[WHAT IS BEING ASKED]: Using the records that appear below, write out exactly the lines from the one with "def smAddr (g" through the one with "word := BitVec.ofNat", keeping both end lines.

⟨

-- ==== Sys2Proof/Machine/ScalarMem.lean ====
section
/-! DEFINITION. Scalar loads, stores and atomics (R213 to R215): the checks at issue and the entry into the group's
outstanding operations; they are performed by the steps of R135, R154 and R205. -/

namespace Sys2Proof.Machine

/-- Kinds that read memory (R146). -/
def OpKind.reads : OpKind → Bool
  | .vld | .vldl | .vldt | .vatom | .sld | .satom | .scas => true
  | _ => false
/-- An acquire of a stream is outstanding: later memory operations of the stream follow it (R147). -/
def Group.acqPending (g : Group) (lane : Bool) : Bool :=
  g.live.any (fun o => o.kind.lane == lane && o.kind.reads && o.pend.isNone && o.order % 2 == 1)
/-- Loads and atomics of a stream are outstanding and not performed. -/
def Group.readsPending (g : Group) (lane : Bool) : Bool := g.live.any (fun o => o.kind.lane == lane && o.kind.reads && o.pend.isNone)
/-- Whether one more replayable operation may be outstanding (R392); captured ones are not. -/
def Group.opRoom (g : Group) : Bool := g.live.length < 64
/-- What a release at a level that issues now orders, after the release fences before it (R159, R163). -/
def Group.releases (g : Group) (fences : Release) (level id : Nat) : Release :=
  if level < 2 then { fences with level := level, queue := id } else ⟨level, id, id, g.seen⟩
/-- What a write releases, and at which level: by its own order, or, when it has none, by the latest release fence of its
stream; an acquire order is one of an atomic's own, and a relaxed store's fence (R147, R436). -/
def Group.syncOf (g : Group) (order scope id : Nat) (atomic : Bool) (fences : Release) : Release :=
  if 2 ≤ order then g.releases fences scope id else if order = 1 && atomic then { fences with level := 0 } else fences
/-- Whether what the group has read has been performed for every party, as an acquire at a level needs it (R162): no
store of its core that it may have read is under way, and none of its own that it has read is in its queue. -/
def State.readsSettled (s : State) (c : Nat) (g : Group) (level : Nat) : Bool :=
  level < 2 || (!(s.flying c).any (fun q => q.far.isNone && q.seq < g.seen) && !g.live.any (fun q => q.kind.queued && q.id < g.readOwn))
/-- The first scope-check failure among what earlier relaxed loads returned (R437, R438). -/
def seenCheck (seen : List (Nat × ScopeRec)) (reader : ScopeRec) : Option Cause :=
  seen.findSome? (fun p => scopeCheck p.1 (some p.2) reader)
/-- The reader's side of a scope check (R437). -/
def readerRec (s : State) (t : Team) (scope : Nat) : ScopeRec := { s.scopeRec t scope with level := scope }

/-- The address of an SM access (R186, R213). -/
def smAddr (g : Group) (a : SReg) (off : BitVec 9) (size : Nat) : Nat :=
  (g.getS a + off.signExtend 64 * BitVec.ofNat 64 (2 ^ size)).toNat

/-- A scalar operation as it issues. -/
def scalarOp (s : State) (g : Group) (i : Instr) (kind : OpKind) (sp : Space) (order width aop : Nat) (signed : Bool)
    (dst ea data aux : Nat) : Op :=
  let rel := if kind.queued then g.syncOf order sp.scope s.nextOp kind.atomic g.relS else ⟨0, 0, 0, 0⟩
  { id := s.nextOp, kind := kind, iaddr := g.pc, word := BitVec.ofNat 96 ((encodeScalar i).getD 0), split := 0, wbase := 0,
    flag := none, mask := 1, space := sp, order := order, scope := sp.scope, width := width, aop := aop, signed := signed,
    una := false, dst := dst, ea := ea :: List.replicate 31 0, data := data :: List.replicate 31 0,
    aux := aux :: List.replicate 31 0, sent := 0, done := 0, answers := List.replicate 32 0, ansMark := 0,
    sync := rel.level, before := rel.before, seen := rel.seen, entered := false, got := [], pend := none, accepted := false, rows := [], nf := 0, sat := 0,
    flush := 0, drop := false, replay := false, stopped := false, qbad := false, far := [] }

/-- Kinds whose acquire order is an acquire fence after them (R147). -/
def OpKind.storing : OpKind → Bool
  | .sst | .vst | .vstl | .vred => true
  | _ => false
/-- The fences that an ordered access of the scalar stream brings with it (R147): a release order on a load is a release
fence before it; an acquire order on a store is an acquire fence after it. -/
def Group.accessFence (g : Group) (kind : OpKind) (order scope id now : Nat) : Group :=
  if kind.storing then (if order % 2 = 1 then { g with seenS := [], acqS := if 2 ≤ scope then now else g.acqS } else g)
  else if kind = .sld ∧ 2 ≤ order then { g with relS := g.releases g.relS scope id, seenS := [] } else g

/-- Issue a scalar access: the checks of R429 at issue, then the operation is outstanding. -/
def scalarAccess (s : State) (i : Instr) (kind : OpKind) (sp : Space) (order width align aop : Nat) (aopOk signed : Bool)
    (dst : Nat) (ea data aux : Group → Nat) : Out :=
  scalarRun s (fun t g =>
    match issueCheck s t sp (ea g) width align (if kind.alu then some (aop, aopOk) else none) order sp.scope with
    | .error c => .cause c 0
    | .ok _ =>
      let fenced := kind.storing && order % 2 == 1
      if !g.opRoom || g.acqPending false || (order != 0 && g.readsPending false) || (fenced && !s.readsSettled t.coreIdx g sp.scope) then .stay s
      else
        match (if fenced then seenCheck g.seenS (readerRec s t sp.scope) else none) with
        | some c => .stay ((s.modHere (fun g => { g with seenS := [] })).raise s.focus.team s.focus.group c s.nextOp false none 0)
        | none =>
          let o := scalarOp s g i kind sp order width aop signed dst (ea g) (data g) (aux g)
          let g' := g.accessFence kind order sp.scope s.nextOp s.clock
          .st { (s.setGroup s.focus.team s.focus.group { g' with ops := g'.ops ++ [o] }) with nextOp := s.nextOp + 1 })

/-- A scalar load (R213). -/
def loadOp (i : Instr) (sp : Space) (d a : SReg) (size ord : BitVec 2) (signed : Bool) (off : BitVec 9) (s : State) : Out :=
  scalarAccess s i .sld sp ord.toNat (2 ^ size.toNat) (2 ^ size.toNat) 0 true signed d.toNat
    (fun g => smAddr g a off size.toNat) (fun _ => 0) (fun _ => 0)
/-- A scalar store (R213). -/
def storeOp (i : Instr) (sp : Space) (d a : SReg) (size ord : BitVec 2) (off : BitVec 9) (s : State) : Out :=
  scalarAccess s i .sst sp ord.toNat (2 ^ size.toNat) (2 ^ size.toNat) 0 true false 63
    (fun g => smAddr g a off size.toNat) (fun g => (g.getS d).toNat % 2 ^ (8 * 2 ^ size.toNat)) (fun _ => 0)
/-- Width of a scalar atomic (R214). -/
def satomWidth (op : Nat) (wide : Bool) : Nat := if wide then 8 else if op = 11 then 2 else 4
/-- A scalar atomic (R214). -/
def atomOp (i : Instr) (sp : Space) (a b c : SReg) (op : BitVec 5) (wide : Bool) (ord : BitVec 2) (s : State) : Out :=
  scalarAccess s i .satom sp ord.toNat (satomWidth op.toNat wide) (satomWidth op.toNat wide) op.toNat
    (aopWidth op.toNat (satomWidth op.toNat wide)) false c.toNat (fun g => (g.getS a).toNat)
    (fun g => (g.getS b).toNat % 2 ^ (8 * satomWidth op.toNat wide)) (fun _ => 0)
/-- Compare and swap (R215). -/
def casOp (i : Instr) (sp : Space) (a b c : SReg) (wide : Bool) (ord : BitVec 2) (s : State) : Out :=
  scalarAccess s i .scas sp ord.toNat (satomWidth 9 wide) (satomWidth 9 wide) 9 true false c.toNat
    (fun g => (g.getS a).toNat) (fun g => (g.getS c).toNat % 2 ^ (8 * satomWidth 9 wide))
    (fun g => (g.getS b).toNat % 2 ^ (8 * satomWidth 9 wide))

def execSldG (d a : SReg) (size ord : BitVec 2) (signed : Bool) (off : BitVec 9) (s : State) : Out :=
  loadOp (.sldG d a size ord signed off) .global d a size ord signed off s
def execSldS (d a : SReg) (size ord : BitVec 2) (signed : Bool) (off : BitVec 9) (s : State) : Out :=
  loadOp (.sldS d a size ord signed off) .scratch d a size ord signed off s
def execSldF (d a : SReg) (size ord : BitVec 2) (signed : Bool) (off : BitVec 9) (s : State) : Out :=
  loadOp (.sldF d a size ord signed off) .far d a size ord signed off s
def execSstG (d a : SReg) (size ord : BitVec 2) (off : BitVec 9) (s : State) : Out :=
  storeOp (.sstG d a size ord off) .global d a size ord off s
def execSstS (d a : SReg) (size ord : BitVec 2) (off : BitVec 9) (s : State) : Out :=
  storeOp (.sstS d a size ord off) .scratch d a size ord off s
def execSstF (d a : SReg) (size ord : BitVec 2) (off : BitVec 9) (s : State) : Out :=
  storeOp (.sstF d a size ord off) .far d a size ord off s
def execSatomG (a b c : SReg) (op : BitVec 5) (wide : Bool) (ord : BitVec 2) (s : State) : Out :=
  atomOp (.satomG a b c op wide ord) .global a b c op wide ord s
def execSatomS (a b c : SReg) (op : BitVec 5) (wide : Bool) (ord : BitVec 2) (s : State) : Out :=
  atomOp (.satomS a b c op wide ord) .scratch a b c op wide ord s
def execSatomF (a b c : SReg) (op : BitVec 5) (wide : Bool) (ord : BitVec 2) (s : State) : Out :=
  atomOp (.satomF a b c op wide ord) .far a b c op wide ord s
def execScasG (a b c : SReg) (wide : Bool) (ord : BitVec 2) (s : State) : Out :=
  casOp (.scasG a b c wide ord) .global a b c wide ord s
def execScasS (a b c : SReg) (wide : Bool) (ord : BitVec 2) (s : State) : Out :=
  casOp (.scasS a b c wide ord) .scratch a b c wide ord s
def execScasF (a b c : SReg) (wide : Bool) (ord : BitVec 2) (s : State) : Out :=
  casOp (.scasF a b c wide ord) .far a b c wide ord s

end Sys2Proof.Machine
end

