-- ==== Sys2Proof/Machine/Parcels.lean ====
section
/-! DEFINITION. Room for parcels and join spill areas, the lines of a parcel, their spilling and their reading back (R42, R86
to R89, R412, R446). -/

namespace Sys2Proof.Machine

/-- Sorted by a key, equal keys in order. -/
def sortBy {α : Type} (f : α → Nat) (l : List α) : List α :=
  l.foldl (fun acc x => acc.takeWhile (fun y => f y ≤ f x) ++ x :: acc.dropWhile (fun y => f y ≤ f x)) []

-- Room (R42, R87).

/-- Sizes are rounded up to whole lines (R88). -/
def roundLine (n : Nat) : Nat := ceilDiv n 128 * 128

/-- The largest size of a team's parcel, with 64 engine commands (R87, R88). -/
def State.parcelSize (s : State) (x : Team) : Nat :=
  256 + roundLine (48 * s.hdrNat x (·.bars)) + s.hdrNat x (·.scratch) + roundLine (1024 * s.hdrNat x (·.accrows)) +
    roundLine (s.hdrNat x (·.accrows) / 8) + 128 * 64 +
    x.groups.foldl (fun a g => a + 70400 + 128 * g.alloc) 0
/-- Lines of `m` MiB. -/
def mibLines (m : Nat) : Nat := m * 8192
/-- Every room reserved, with its context. -/
def State.roomsHeld (s : State) : List (Nat × Room) :=
  s.teams.flatMap (fun x => (x.room.toList ++ x.groups.filterMap (·.spillArea)).map (fun r => (x.ctx, r)))
/-- Lines taken in a die's parcel store, and free ones. -/
def State.storeUsed (s : State) (d : Nat) : Nat := (s.roomsHeld.filter (fun p => p.2.die == d)).foldl (fun a p => a + p.2.store) 0
def State.storeFree (s : State) (d : Nat) : Nat := mibLines (((s.die? d).map (·.parcelMib)).getD 0) - s.storeUsed d
/-- Lines taken in a context's parcel area, and free ones. -/
def State.areaUsed (s : State) (ctx : Nat) : List Nat := (s.roomsHeld.filter (fun p => p.1 == ctx)).flatMap (fun p => p.2.area.map (·.1))
def State.areaFree (s : State) (ctx : Nat) : Nat := mibLines (((s.ctx? ctx).map (·.parcelmib)).getD 0) - (s.areaUsed ctx).length
/-- Whether a context's key slot is barred (R376). -/
def State.barred (s : State) (k : KeyId) : Bool := s.keys.any (fun e => e.slot == k.slot && e.barred)
/-- Where page i of a context's parcel area lies; none when it does not translate or lacks RD or WR (R87). -/
def State.areaPage (s : State) (ctx i : Nat) (c : Ctx) : Option Nat :=
  match devTranslate s ctx (c.parcelva + 65536 * i) wantBoth with
  | .ok x => some x.pa
  | .error _ => none
/-- Up to `n` free lines of the parcel area from some of its pages, lowest first (assumption 109). -/
def State.takeArea (s : State) (ctx : Nat) (c : Ctx) (used : List Nat) : List Nat → Nat → List (Nat × Nat)
  | [], _ => []
  | i :: is, n =>
    if n = 0 then []
    else
      let mine := match s.areaPage ctx i c with
        | none => []
        | some pa => (((List.range 512).filter (fun j => !used.contains (512 * i + j))).filterMap (fun j =>
            (placeOf (pa + 128 * j)).map (fun k => (512 * i + j, lineOf k)))).take n
      mine ++ s.takeArea ctx c used is (n - mine.length)
/-- `n` lines of a context's parcel area, if it has them; a barred key slot leaves no room. -/
def State.areaRoom (s : State) (ctx n : Nat) : Option (List (Nat × Nat)) :=
  match s.ctx? ctx with
  | none => none
  | some c =>
    let ls := if s.barred c.key then [] else s.takeArea ctx c (s.areaUsed ctx) (List.range (c.parcelmib * 16)) n
    if ls.length = n then some ls else none
/-- Room of `n` lines for a context on a die: the parcel store first, then the parcel area (R87). -/
def State.reserve (s : State) (d ctx n : Nat) : Option Room :=
  let a := min n (s.storeFree d)
  if a = n then some ⟨d, n, []⟩ else (s.areaRoom ctx (n - a)).map (fun ls => ⟨d, a, ls⟩)
/-- Lines of a group's join spill area (R42). -/
def spillLines : Nat := 512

⟩

[OUTPUT FOR THIS EXERCISE]:
def smAddr (g : Group) (a : SReg) (off : BitVec 9) (size : Nat) : Nat :=
  (g.getS a + off.signExtend 64 * BitVec.ofNat 64 (2 ^ size)).toNat

/-- A scalar operation as it issues. -/
def scalarOp (s : State) (g : Group) (i : Instr) (kind : OpKind) (sp : Space) (order width aop : Nat) (signed : Bool)
    (dst ea data aux : Nat) : Op :=
  let rel := if kind.queued then g.syncOf order sp.scope s.nextOp kind.atomic g.relS else ⟨0, 0, 0, 0⟩
  { id := s.nextOp, kind := kind, iaddr := g.pc, word := BitVec.ofNat 96 ((encodeScalar i).getD 0), split := 0, wbase := 0,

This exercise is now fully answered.